Being truthful is paramount to authenticity and it was glaring until today in a major part of my life:my Facebook community. I had not been honest or forthcoming with my on-line community that has become an extension of my family with some friends becoming more than just social media acquaintances and even some meeting in person. It has nagged on me for a month that I couldn’t return to Facebook without first facing my truth to the community. I didn’t want to be seen as an ordinary addict, for whatever reason I don’t see myself that way.
Sitting in church this morning it came to me that I missed my Facebook community and they deserved my TRUTH as ugly as it might appear. I bravely and painful crafted a post in summary detailing what I had been through. I tagged certain people on it and while I was writing it a huge wave of grief and sadness overtook me and drew me to tears I could not escape. They flowed freely for quite some time and I wasn’t really sure where the pain was coming from. As I sat with the grief it became apparent that I was filled with shame and guilt because in my mind THIS was never supposed to happen to me. I let the tears flow, I finished the post and I sent it.

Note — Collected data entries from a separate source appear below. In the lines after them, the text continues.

-- ==== Sys2Proof/Word.lean ====
section
/-! DEFINITION. The word types of the fm_demodulator core (00_scope.md R7, R8; 20_memory.md R71; 30_encoding.md
R100, R106 to R108): what the spec treats as bits. Arithmetic on binary32 patterns is in Machine/Float.lean. -/

namespace Sys2Proof

/-- `u32` of R7: a register, a counter, an oscillator phase, bus write data. -/
abbrev Word := BitVec 32

/-- `u16`: a transaction code (R100), a CFG16 register (R35), a fill count or a decimation phase (R64). -/
abbrev Half := BitVec 16

/-- One byte: an I or Q byte of IQ_IN (R106), a BIT_OUT element (R108). -/
abbrev Byte := BitVec 8

/-- A sample value as its IEEE-754 binary32 pattern (R8, R71): sign in bit 31, exponent in bits 30..23, fraction in
bits 22..0. -/
abbrev F32 := BitVec 32

/-- A complex sample, the ordered pair `(re, im)` of R8. -/
structure C32 where
  re : F32
  im : F32
deriving DecidableEq, Repr

/-- The complex sample `(+0, +0)`, the reset value of every complex field of R64. -/
abbrev C32.zero : C32 := ⟨0#32, 0#32⟩

end Sys2Proof
end

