/-- R201, R202, R204, R205: the three FIR firings accept one sample, and push one inner product where one is due. That one
FIR_DOT serves both lanes of a complex sample (notes/assumptions/5) and that the delay line is a list which reads zero
beyond its end (notes/assumptions/11) are the model's readings. With `D = 0`, which no state in RUN reached from START has,
the phase modulo `D` is a free value: the model's choice (notes/assumptions/12). -/
def Obligations.FirFiringsShiftAndEmitWhenDue : Prop :=
  (∀ p, decode ⟨0x3001#16, p⟩ = .ok .fireFir0 ∧ decode ⟨0x3003#16, p⟩ = .ok .fireFir1 ∧
    decode ⟨0x3006#16, p⟩ = .ok .fireFir2) ∧
  (∀ s : State,
    (¬ Spec.CanFire s s.ch.mx0.length s.ch.f0.length → Spec.Waits .fireFir0 s) ∧
    (¬ Spec.CanFire s s.ch.qd.length s.ch.f1.length → Spec.Waits .fireFir1 s) ∧
    (¬ Spec.CanFire s s.ch.mx1.length s.ch.f2.length → Spec.Waits .fireFir2 s)) ∧
  (∀ (s : State) (x : C32) (rest : List C32), s.ch.mx0 = x :: rest →
    Spec.CanFire s s.ch.mx0.length s.ch.f0.length →
    let n := s.cfg.csNtaps
    let w := Spec.firView C32.zero n s.dp.fir0 x
    let y : C32 :=
      ⟨Config.firDot (Spec.tapsOf s 0#2 n) (w.map C32.re), Config.firDot (Spec.tapsOf s 0#2 n) (w.map C32.im)⟩
    exec .fireFir0 s =
      .next { Spec.done s with
        ch := { s.ch with
          mx0 := rest, f0 := s.ch.f0 ++ (if Spec.firDue n s.dp.fir0 then [y] else []) }
        dp := { s.dp with fir0 := Spec.firNext n s.cfg.csDecim s.dp.fir0 x } }) ∧
  (∀ (s : State) (x : F32) (rest : List F32), s.ch.qd = x :: rest →
    Spec.CanFire s s.ch.qd.length s.ch.f1.length →
    let n := s.cfg.fmdNtaps
    let y := Config.firDot (Spec.tapsOf s 1#2 n) (Spec.firView 0#32 n s.dp.fir1 x)
    exec .fireFir1 s =
      .next { Spec.done s with
        ch := { s.ch with
          qd := rest, f1 := s.ch.f1 ++ (if Spec.firDue n s.dp.fir1 then [y] else []) }
        dp := { s.dp with fir1 := Spec.firNext n s.cfg.fmdDecim s.dp.fir1 x } }) ∧
  (∀ (s : State) (x : C32) (rest : List C32), s.ch.mx1 = x :: rest →
    Spec.CanFire s s.ch.mx1.length s.ch.f2.length →
    let n := s.cfg.tmNtaps
    let w := Spec.firView C32.zero n s.dp.fir2 x
    let y : C32 :=
      ⟨Config.firDot (Spec.tapsOf s 2#2 n) (w.map C32.re), Config.firDot (Spec.tapsOf s 2#2 n) (w.map C32.im)⟩
    exec .fireFir2 s =
      .next { Spec.done s with
        ch := { s.ch with
          mx1 := rest, f2 := s.ch.f2 ++ (if Spec.firDue n s.dp.fir2 then [y] else []) }
        dp := { s.dp with fir2 := Spec.firNext n s.cfg.tmDecim s.dp.fir2 x } })

/-- R232: FIRE_QD pushes the scaled principal-value angle of `x · conj(prev)`, nothing for the first sample. For a zero
sample beside an infinite or NaN one the output is the NaN of R232's pseudocode and R9, where its corner case says
`G · (+0)`: that is the model's choice (notes/assumptions/24). -/
def Obligations.FireQdPushesScaledAngle : Prop :=
  (∀ p, decode ⟨0x3002#16, p⟩ = .ok .fireQd) ∧
  (∀ s : State, ¬ Spec.CanFire s s.ch.f0.length s.ch.qd.length → Spec.Waits .fireQd s) ∧
  ∀ (s : State) (x : C32) (rest : List C32), s.ch.f0 = x :: rest →
    Spec.CanFire s s.ch.f0.length s.ch.qd.length →
    let p := s.dp.qd.prev
    let re := fadd (fmul x.re p.re) (fmul x.im p.im)
    let im := fsub (fmul x.im p.re) (fmul x.re p.im)
    let t := num.atan2 im re
    let angle := if fzero re && fzero im then 0#32 else if feq t (fneg pi32) then pi32 else t
    exec .fireQd s =
      .next { Spec.done s with
        ch := { s.ch with
          f0 := rest, qd := s.ch.qd ++ (if s.dp.qd.havePrev then [fmul s.cfg.fmdGain angle] else []) }
        dp := { s.dp with qd := ⟨x, true⟩ } }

This was the first major step in reclaiming and figuring out my new authenticity that has definitely changed my appearance, and my social effects, but perhaps not quite so much more was established today. I was left feeling today that there was more of me left past the physical ailments than there was parts of me that were newly deficient in nature. Three weeks ago, I was unable to write freely and had to think and concentrate on each word. Now like times of old, I can readily type sentences and paragraphs without pausing to think about the next thought.
Facing Facebook was a major challenge and it hung over my head. I knew I had to be truthful to be a member of my community but I didn’t know how to do it. The response to my post has been nothing short of incredible. People have offered advice, shared similar experiences and let me know just how cared for I am in this community.
Today my authenticity is solid with changes to my physical being and my motor skills, but my mind and my soul which truly makes me, me are whole and not broken like I feared. I learned my authenticity will forever be changing and growing as I am, but my core, the part that makes me Corey is solid and something I can count on and so can others.
I weep gratitude and I ooze my evolving authenticity.